Он поднялся с кресла и по-кошачьи потянулся, слегка выгнув спину.   
    - Разумеется. Однако нам с вами предстоит ещё обсудить некоторые детали, включая персоналии…

                Разведка боем

    Хроника событий

    Андрей Викторов, «Сегодня», 13 ноября 1999 года.
    «Вчера утром подразделения внутренних войск приступили к зачистке Гудермеса.
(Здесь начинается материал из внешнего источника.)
/-- k1 holds lane 0 alone, k2 every lane, k3 none; k4 is a proposal. -/
def lsK : State := ls.upG (fun g => { g with r := { g.r with kreg := [(1, 1), (2, 0xFFFFFFFF)], ktag := [(4, true)] } })
def lsDeep (n : Nat) (s : State) : State := s.upG (fun g => { g with ln := { g.ln with stack := List.replicate (min 16 n) ⟨5, 0, false, false, false, 0, 0xFFFFFFFF⟩, biv := n - 16 } })
theorem witness_LaneBranches : ∀ x ∈ [(lsNone, (0 : BitVec 3), 0), (lsK, 2, 0x80000001), (lsK, 3, 0), (lsK, 1, 1), (lsDeep 255 lsK, 1, 1), (lsDeep 256 lsK, 1, 1), (lsK, 4, 0)],
    LaneReady (namesOnly 0x2D 0 0 x.2.1) x.1 ∧ x.1.g.qs.pendS = none ∧ (ctxOf x.1).path.p = false ∧ (laneIssued (namesOnly 0x2D 0 0 x.2.1) x.1).g.r.bad = [] ∧
    (actMask (laneIssued (namesOnly 0x2D 0 0 x.2.1) x.1).g (ctxOf x.1) &&& predMask (laneIssued (namesOnly 0x2D 0 0 x.2.1) x.1).g 0 x.2.1) = x.2.2 := by
  unfold LaneReady LaneIssues; decide +kernel
/-- A full stack, whose bottom entry has a place in the bivouac area. -/
theorem witness_LaneBranches_spill : let s := lsDeep 18 (sCtx ls)
    StoresOk s ∧ s.quiet = true ∧ s.g.ln.stack.length = 16 ∧ s.g.ln.biv = 2 ∧ s.g.ln.stack.getLast?.isSome = true ∧
    (ownPlace s s.g .store (s.g.sp.bivbase + BitVec.ofNat 64 (16 * s.g.ln.biv))).any (fun x => decide (x.pa = 0x40180020)) = true := by
  unfold StoresOk Memory.wf; decide +kernel
theorem witness_LaneBranches_limits : (laneIssued (namesOnly 0x2D 0) (lsDeep 255 lsK)).g.ln.depth < (laneIssued (namesOnly 0x2D 0) (lsDeep 255 lsK)).g.divLimit ∧
    (laneIssued (namesOnly 0x2D 0) (lsDeep 256 lsK)).g.divLimit ≤ (laneIssued (namesOnly 0x2D 0) (lsDeep 256 lsK)).g.ln.depth ∧
    predTag (laneIssued (namesOnly 0x2D 0) lsK).g 4 = true ∧ (1 : BitVec 32) &&& ~~~ (ctxOf lsK).path.mask = 0 ∧ (lsDeep 16 lsK).g.ln.stack.length ≤ 16 := by decide +kernel
/-- LEND: at the end of a run, in an open loop, with a divergence open. LMASK: with a mask, and with a proposal one. -/
def lsLoop (body : Nat) (popped : Bool) (cairn : List CairnEntry) (s : State) : State :=
  s.upG (fun g => { g with ln := { g.ln with gl := { g.ln.gl with body := body, popped := popped, cairn := cairn, cap := 32, hi := 32, xmask := 0x80000001, gpc := 1, cent := 2, xpc := 3 } } })
theorem witness_LaneEndMask : ∀ x ∈ [(ls, false, 0), (lsLoop 1 false [] ls, true, 0), (lsDeep 1 ls, false, 1)], LaneReady (namesOf 0x2E (lw 0)) x.1 ∧ x.1.g.qs.pendS = none ∧
    ((laneIssued (namesOf 0x2E (lw 0)) x.1).g.ln.gl.isOpen && decide ((laneIssued (namesOf 0x2E (lw 0)) x.1).g.lvl = 0)) = x.2.1 ∧ (laneIssued (namesOf 0x2E (lw 0)) x.1).g.ln.depth = x.2.2 := by
  unfold LaneReady LaneIssues; decide +kernel
theorem witness_LaneMask : ∀ k ∈ [(1, false), (4, true)], LaneReady (namesOf 0x2F { lw 0 with mod8 := 1, va := k.1 }) lsK ∧ lsK.g.qs.pendS = none ∧
    (maskOperand (laneIssued (namesOf 0x2F { lw 0 with mod8 := 1, va := k.1 }) lsK).g { lw 0 with mod8 := 1, va := k.1 }).2.any (Src.tag (laneIssued (namesOf 0x2F { lw 0 with mod8 := 1, va := k.1 }) lsK).g (ctxOf lsK)) = k.2 ∧
    firstBad (laneIssued (namesOf 0x2F { lw 0 with mod8 := 1, va := k.1 }) lsK).g (maskOperand (laneIssued (namesOf 0x2F { lw 0 with mod8 := 1, va := k.1 }) lsK).g { lw 0 with mod8 := 1, va := k.1 }).2 = none := by
  unfold LaneReady LaneIssues; decide +kernel
theorem witness_LaneTags : loops 0x30 { lw 2 with vd := 3, va := 1 } ls (fun _ c l => srcA c { lw 2 with va := 1 } 2 l) (fun _ _ l => some l) ∧
    ∀ w ∈ [{ lw 2 with vd := 1, va := 1 }, { lw 0 with vd := 1, va := 1, mod8 := 1 }, { lw 0 with vd := 1, va := 15, mod8 := 2 }, { lw 0 with vd := 7, mod8 := 3 }],
      loops 0x31 w ls (fun _ _ _ => []) (fun _ _ l => some l) := by
  unfold loops LaneReady LaneIssues LoopRuns; decide +kernel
Полномочный представитель правительства России в Чечне, вице-премьер Николай Кошман заявил, что над городом поднят российский флаг и что сейчас «речь ведётся о том, чтобы создать там районную и городскую администрации». Своё мнение он обосновал тем, что в Грозном, «всё, что было отстроено в последнее время, разрушено и взорвано»

    Как ни старались засекретить использование УВПП, скрыть от Пименова последние поездки было невозможно. Более того – Александр Петрович внезапно припомнил тот давнишний разговор с Перхуновым. Тогда он счёл услышанное литературной фантазией, но теперь… Неужели кому-то всерьёз пришло в голову «ворошить прошлое»? Ведь это же самоубийство! Но как иначе понимать отправку двух десятков явно военных людей в пятый век? И что теперь делать, к кому обращаться? 
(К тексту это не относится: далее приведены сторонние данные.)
-- ==== Sys2Proof/Machine/Lolin.lean ====
section
/-! DEFINITION. The mailbox engine: entries (R140), completions (R142, R148), the request-ID window (R146, R147), and the frame every Lolin command runs in (R153). -/
namespace Sys2Proof.Machine

/-! ### Entry fields (Table 7-2) -/

def eOpcode (e : Block) : Nat := e.nat 0 0 16
def eFence (e : Block) : Bool := e.bit 2 0
def eNowait (e : Block) : Bool := e.bit 2 1
def eIrqOff (e : Block) : Bool := e.bit 2 2
def eId (e : Block) : BitVec 32 := BitVec.ofNat 32 (e.nat 4 0 32)
def eTarget (e : Block) : Nat := e.nat 8 0 32
/-- A field of PARAMS at byte offset `off` of the parameter block. -/
def eParam (e : Block) (off lo w : Nat) : Nat := e.nat (16 + off) lo w

/-- The 64-byte entry of a command: OPCODE and the fields it is given with; reserved bits zero. -/
def entryOf (c : Cmd) (op : Nat) : Block :=
  BitVec.ofNat 512 (op + b2n c.fence * 2 ^ 16 + b2n c.nowait * 2 ^ 17 + b2n c.irqOff * 2 ^ 18 +
    c.reqId.toNat * 2 ^ 32 + c.target.toNat * 2 ^ 64 + c.params.toNat * 2 ^ 128)

/-- Entries are compared on bytes 0 to 3 and 8 to 63 (R146). -/
def sameEntry (a b : Block) : Bool := a.nat 0 0 32 == b.nat 0 0 32 && a.nat 8 0 448 == b.nat 8 0 448

/-! ### Completions -/

/-- Free slots of the completion ring: those consumed and not reserved by a taken command or a held retry
(R144). -/
def Mailbox.cqFree (b : Mailbox) : Nat :=
  ringSize b.cqSize - b.cq.length - (b.taken.map (fun t => 1 + t.retries)).sum

/-- A completion record in the next slot, with its PHASE (R142). -/
def Mailbox.writeCq (b : Mailbox) (c : Completion) : Mailbox :=
  { b with
    cq := b.cq ++ [{ c with phase := b.cqCount / ringSize b.cqSize % 2 == 0 }],
    cqCount := b.cqCount + 1 }

/-- Whether R148 records a completion: not the BUSY class and not ST_ID_CONFLICT. -/
def recorded (status : Nat) : Bool := status / 256 != 1 && status != ST.idConflict

/-- A completion recorded in the request-ID window, the oldest leaving after 1,024 (R146). -/
def Mailbox.record (b : Mailbox) (e : Block) (c : Completion) : Mailbox :=
  if recorded c.status then { b with window := (b.window ++ [({ entry := e, done := c } : Recorded)]).drop (b.window.length + 1 - 1024) }
  else b

/-- A completion written, with the message of R142 unless IRQ_OFF. -/
def State.writeCq (s : State) (m : Nat) (c : Completion) (irqOff : Bool) : State :=
  let s := s.updMb m (·.writeCq c)
  if irqOff then s else s.updFn m (·.noteCq s.now)

/-- A taken command by its REQ_ID. -/
def Mailbox.find (b : Mailbox) (id : BitVec 32) : Option Taken := b.taken.find? (fun t => eId t.entry == id)
def State.taken (s : State) (r : Req) : Option Taken := (s.mb r.m).find r.id

/-- A taken command changed. -/
def State.updTaken (s : State) (r : Req) (f : Taken → Taken) : State :=
  s.updMb r.m fun b => { b with taken := b.taken.map fun t => if eId t.entry == r.id then f t else t }

/-- READY falls once a disabled mailbox has completed what it took (R139). -/
def Mailbox.settle (b : Mailbox) : Mailbox :=
  if !b.enable && b.taken.isEmpty then { b with ready := false } else b

/-- `n` DUP copies of a completion (R147). -/
def State.dups (s : State) (m : Nat) (c : Completion) (irqOff : Bool) : Nat → State
  | 0 => s
  | n + 1 => State.dups (s.writeCq m { c with dup := true } irqOff) m c irqOff n

/-- Admission of jobs and interpretation of commands go on: the CP runs (R156). -/
def State.cpUp (s : State) : Bool := s.cp.up && !s.cp.failed

/-- The HALT bits in force: below INVASIVE the register reads zero (R458). -/
def State.halts (s : State) : Nat := if s.sec.level = 2 then s.dbg.cpHalt.toNat else 0

/-- The completion of a taken command written: its CMD slot handed back (R162), the record written and kept (R148),
the ID released, and the DUP copies of held retries (R147). -/
def State.writeDone (s : State) (r : Req) (t : Taken) (status result : Nat) : State :=
  let s := match t.slot with
    | some (w, i) => if ((s.window r.m w).slot i).owner == 2 then s.handBack r.m w i else s
    | none => s
  let c : Completion := { reqId := r.id, status := status, result := result % 2 ^ 64, cpr := t.cpr || !s.cpUp }
  let irq := eIrqOff t.entry
  let s := s.updMb r.m fun b => { b with taken := b.taken.filter (fun x => eId x.entry != r.id) }
  let s := s.writeCq r.m c irq
  let s := s.updMb r.m (·.record t.entry c)
  let s := s.dups r.m c irq t.retries
  s.updMb r.m (·.settle)

/-- A command completes: its completion is written, or, where a CP exception has come after the commit, kept in the journal until
the restart (R158). A command that is no longer taken, its mailbox having been reset, completes nothing. -/
def State.complete (s : State) (r : Req) (status : Nat) (result : Nat := 0) : State :=
  match s.taken r with
  | none => s
  | some t => if t.deferred then s.updTaken r fun t => { t with done := some (status, result) } else s.writeDone r t status result

/-- A taken command left WAITING (R153). -/
def State.wait (s : State) (r : Req) : State := s.updTaken r fun t => { t with waiting := true }

/-- Each of several waiting commands completed alike. -/
def State.completeAll (s : State) (l : List Req) (status : Nat) (result : Nat := 0) : State :=
  l.foldl (fun s r => s.complete r status result) s

/-! ### Taking an entry (R146, R147) -/

/-- What the request-ID check answers. -/
inductive IdCheck where
  | new
  | retryDone (c : Completion)
  | retryHeld
  | conflict
deriving DecidableEq, Repr

/-- REQ_ID_CHECK: the entry against the window and the held IDs. -/
def Mailbox.idCheck (b : Mailbox) (e : Block) : IdCheck :=
  match b.find (eId e) with
  | some t => if sameEntry t.entry e then .retryHeld else .conflict
  | none => match b.window.reverse.find? (fun r => eId r.entry == eId e) with
    | some r => if sameEntry r.entry e then .retryDone r.done else .conflict
    | none => .new

/-- An entry taken: a retry is answered or held, a conflict is answered, a new command enters the journal
with its TAKEN stamp and, where its row names one, its CMD slot. -/
def State.take (s : State) (m : Nat) (e : Block) (slot : Option (Nat × Nat)) : State :=
  match (s.mb m).idCheck e with
  | .new => s.updMb m fun b => { b with taken := b.taken ++ [{ entry := e, stamp := s.now, slot := slot }] }
  | .retryHeld => s.updMb m fun b =>
      { b with taken := b.taken.map fun t => if eId t.entry == eId e then { t with retries := t.retries + 1 } else t }
  | .retryDone c => s.writeCq m { c with dup := true } (eIrqOff e)
  | .conflict => s.writeCq m { reqId := eId e, status := ST.idConflict } (eIrqOff e)

/-! ### The frame of a command -/

/-- The mailbox engine can take an entry: ring service on, a completion slot free, no EVENT_STALL (R144), every earlier
entry complete where FENCE asks for it (R154), the boot at its end (R82, R84), the chip ACTIVE and no WARM about to
start. -/
def State.admits (s : State) (m : Nat) (e : Block) : Bool :=
  let b := s.mb m
  b.ready && b.enable && !b.cfgErr && 0 < b.cqFree && !b.stall && (!eFence e || b.taken.isEmpty) &&
  (s.boot.stage == .ready || s.boot.stage == .service) && s.power.chip == .active && !s.power.warmDue

/-- An entry offered to the engine: taken, or, when it is new and the CP is down, answered with ST_BUSY_CP_RESTART where
NOWAIT is set or the CP has failed, else left POSTED (R157, R159). The answer is whether it was dealt with. -/
def State.offer (s : State) (m : Nat) (e : Block) (slot : Option (Nat × Nat)) : State × Bool :=
  if !s.admits m e then (s, false)
  else if (s.mb m).idCheck e == .new && !s.cpUp then
    if eNowait e || s.cp.failed then (s.writeCq m { reqId := eId e, status := ST.busyCpRestart, cpr := true } (eIrqOff e), true)
    else (s, false)
  else (s.take m e slot, true)

/-- Every command of a mailbox taken before this one is WAITING or complete, so that immediate commands complete in
ring order (R154). -/
def Mailbox.inTurn (b : Mailbox) (id : BitVec 32) : Bool := (b.taken.takeWhile fun t => eId t.entry != id).all (·.waiting)

/-- Entries posted and not taken. -/
def Mailbox.posted (b : Mailbox) : Bool := b.sqHead != b.sqTail

/-- A partition's mailbox number: VF n serves partition n - 1 (R116). -/
def mbPart (m : Nat) : Nat := m - 1

/-- Forced unmaps whose producers have stopped writing come to their end (Hard corners of chapter 06). -/
def State.drainWindows (s : State) : State :=
  (List.range 33).foldl (fun s f => (List.range 64).foldl (fun s w =>
    let x := s.window f w
    if (x.unmapping.isNone && !x.shrunk) || s.writersRun x then s
    else match x.unmapping with
      | some r => (s.unmap f w).complete r ST.ok
      | none => s.unmap f w) s) s

end Sys2Proof.Machine
end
    Между тем группа в V веке уже несколько раз не вышла на связь, и её провал можно было считать свершившимся фактом. Это был тяжёлый удар для разработчиков операции, и прежде всего для Сарматова. Приходилось действовать по сокращённому варианту и следующую разведку проводить непосредственно на британской территории.
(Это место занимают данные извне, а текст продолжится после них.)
-- ==== Sys2Proof/Machine/Basins.lean ====
section
/-! DEFINITION. The Basins at work: training and retrains (R90 to R98), arbitration (R244 to R249), ECC with its retry (R250 to R253), thermal states (R256 to R258), and HBM_REPAIR and HBM_RETRAIN. -/
namespace Sys2Proof.Machine
open Sys2Proof

/-! ### A granule as the stack stores it (R250, R254, R255; log entry 149) -/

/-- The XTS tweak of a granule: Basin × 2^32 + Basin frame × 64 + granule (R254). -/
def granuleTweak (k : Nat) : BitVec 128 := BitVec.ofNat 128 (keyBasin k * 2 ^ 32 + keyFrame k * 64 + k % 4096 / 64)

/-- The half-plain whose save slot lies at a key of the suspend area (R203). -/
def saveSlotHalf (k : Nat) : Option Nat :=
  let h := (keyFrame k - Config.allocatableFrames) / 64 / 8 * 8 + keyBasin k
  if Config.allocatableFrames ≤ keyFrame k && h < 32 then some h else none

/-- The key slot of a Basin that covers a granule: a confidential partition's own, 32 the shared key, 33 the suspend key (R255). -/
def State.keySlot (s : State) (k : Nat) : Nat :=
  let own (p : Nat) : Option Nat := if p < 32 && (s.part p).cfg.confidential then some p else none
  match frameOwner s (keyBasin k) (keyFrame k) with
  | 34 => (((saveSlotHalf k).bind (halfOwner s)).bind own).getD 33
  | o => (own o).getD 32

/-- The 64 bytes that the stack holds for a granule (R254). -/
def State.ciphertext (s : State) (k : Nat) : List Byte :=
  let slot := s.keySlot k
  let epoch := if slot < 32 then (s.part slot).keyEpoch else s.logs.boot
  Config.xtsAes (Config.basinKey (keyBasin k) slot epoch) (granuleTweak k) ((List.range 64).map fun i => s.mem.get (k / 64 * 64 + i))

/-- The check bits that stand with a granule (R250). -/
def State.checkBits (s : State) (k : Nat) : BitVec 32 :=
  if s.mem.poisoned k then Config.poisonPattern else Config.deviceCode (s.ciphertext k)

/-- What reading 64 bytes and their check bits finds (R250). -/
inductive GranuleRead where
  | clean | correctable | uncorrectable | poisoned
deriving DecidableEq, Repr

/-- Whether one byte of the granule or of its check bits, put right, makes the code agree. -/
def oneByteOff (d : List Byte) (c : BitVec 32) : Bool :=
  let bytes := (List.range 256).map (BitVec.ofNat 8)
  (List.range 64).any (fun i => bytes.any fun v => Config.deviceCode (d.set i v) == c) ||
  (List.range 4).any fun i => ((c ^^^ Config.deviceCode d) &&& ~~~(0xFF#32 <<< (8 * i))) == 0

/-- The decision of the code: any error confined to one byte is corrected. -/
def granuleRead (d : List Byte) (c : BitVec 32) : GranuleRead :=
  if c = Config.poisonPattern then .poisoned
  else if c = Config.deviceCode d then .clean
  else if oneByteOff d c then .correctable
  else .uncorrectable

/-! ### Errors in stored data (R252, Table 12-5) -/

/-- LOCATION of the row that holds a Basin key (R240, Table 5-5). -/
def rowLoc (k : Nat) : Nat :=
  let G := keyFrame k / 16
  let g := k % 4096 / 64
  keyBasin k + g / 2 * 2 ^ 3 + g % 2 * 2 ^ 8 + G / 64 % 12 * 2 ^ 9 + G % 64 * 2 ^ 13 + G / 768 * 2 ^ 19

/-- A lasting row error: recorded once with SOURCE 1 and reported to the admin ring and the frame's owner; a row that
already has an entry goes to the AON log only. -/
def State.rowLasting (s : State) (loc : Nat) (owner : Nat) : State :=
  if (s.defectOf 0x08 loc).isSome || s.boot.newDefects.contains (0x08, loc) then
    s.logOnly EV.logTransient 0 (pay [(0, 0x08), (1, loc)])
  else
    let s := s.lasting 0x08 1 loc
    s.emit (0 :: (if owner < 32 then [owner + 1] else [])) EV.hbmErrorLasting 1 0 loc false (if owner < 32 then some owner else none)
    … Когда перестало трясти и более-менее отступила тошнота, они один за другим вылезли из УВВП. Первый вздох был настоящим шоком: воздух оказался терпким, как газировка, он почти обжигал горло и лёгкие и вызывал пьянящее ощущение. Они стояли и смотрели. Пейзаж, в отличие от воздуха, выглядел вполне привычно и мало чем отличался от их тренировочной базы в Манькове. Установка стояла в лесу, не на полянке, а именно в лесу, в чаще, одним боком упираясь в ствол дерева, прогнувшийся под её тяжестью. Рядом возвышался большой муравейник, вокруг которого кипела сложная муравьиная жизнь. Несмотря на влажную погоду, солнечные блики проникали сквозь кроны деревьев. Птицы, видимо, напуганные появлением установки, некоторое время молчали, но вскоре защебетали на разные голоса, затренькали и зачирикали, почти заглушая остальные лесные звуки.
    Как и было обговорено заранее, Семенюта и Желдин остались для охраны, а капитан с Шапориным отправились на разведку. Под ногами лежал толстый слой пожухшей травы, пожелтевших листьев и всякой мелочи; идти по нему было легко, однако деревья стояли очень плотно, и ветки часто тыркались им в лица. Летающих насекомых почти не было, а десантники их больше всего опасались.
    Примерно через полчаса они обнаружили, что идут по тропинке. Она была еле видна, но, присмотревшись, можно было различить отпечатки босых ног, небольшие и очень слабые – люди, ходившие по тропе, явно были невелики ростом и весили немного.
    Ещё минут через сорок между деревьями показался просвет. Капитан вышел на лужайку первым. Он сделал несколько шагов, остановился, обернулся к Шапорину. Тут же раздался лёгкий свист, и капитан упал в траву. Из его затылка торчала длинная стрела. Сергей метнулся назад, сорвал автомат и дал длинную очередь веером по другой стороне поляны. Во рту сразу стало сухо. Он знал, что должен попытаться добраться до капитана, но его охватил ужас, и он опрометью кинулся бежать, почти не отдавая себе отчёта в том, что делает. Обратную дорогу через лес глаз вычислял автоматически. Ему всё время казалось, что сейчас снова засвистит стрела, и он упадёт здесь, в двух тысячах лет от дома, от Маринки, от Котика, и никто никогда его не найдёт в этом страшном чужом мире…          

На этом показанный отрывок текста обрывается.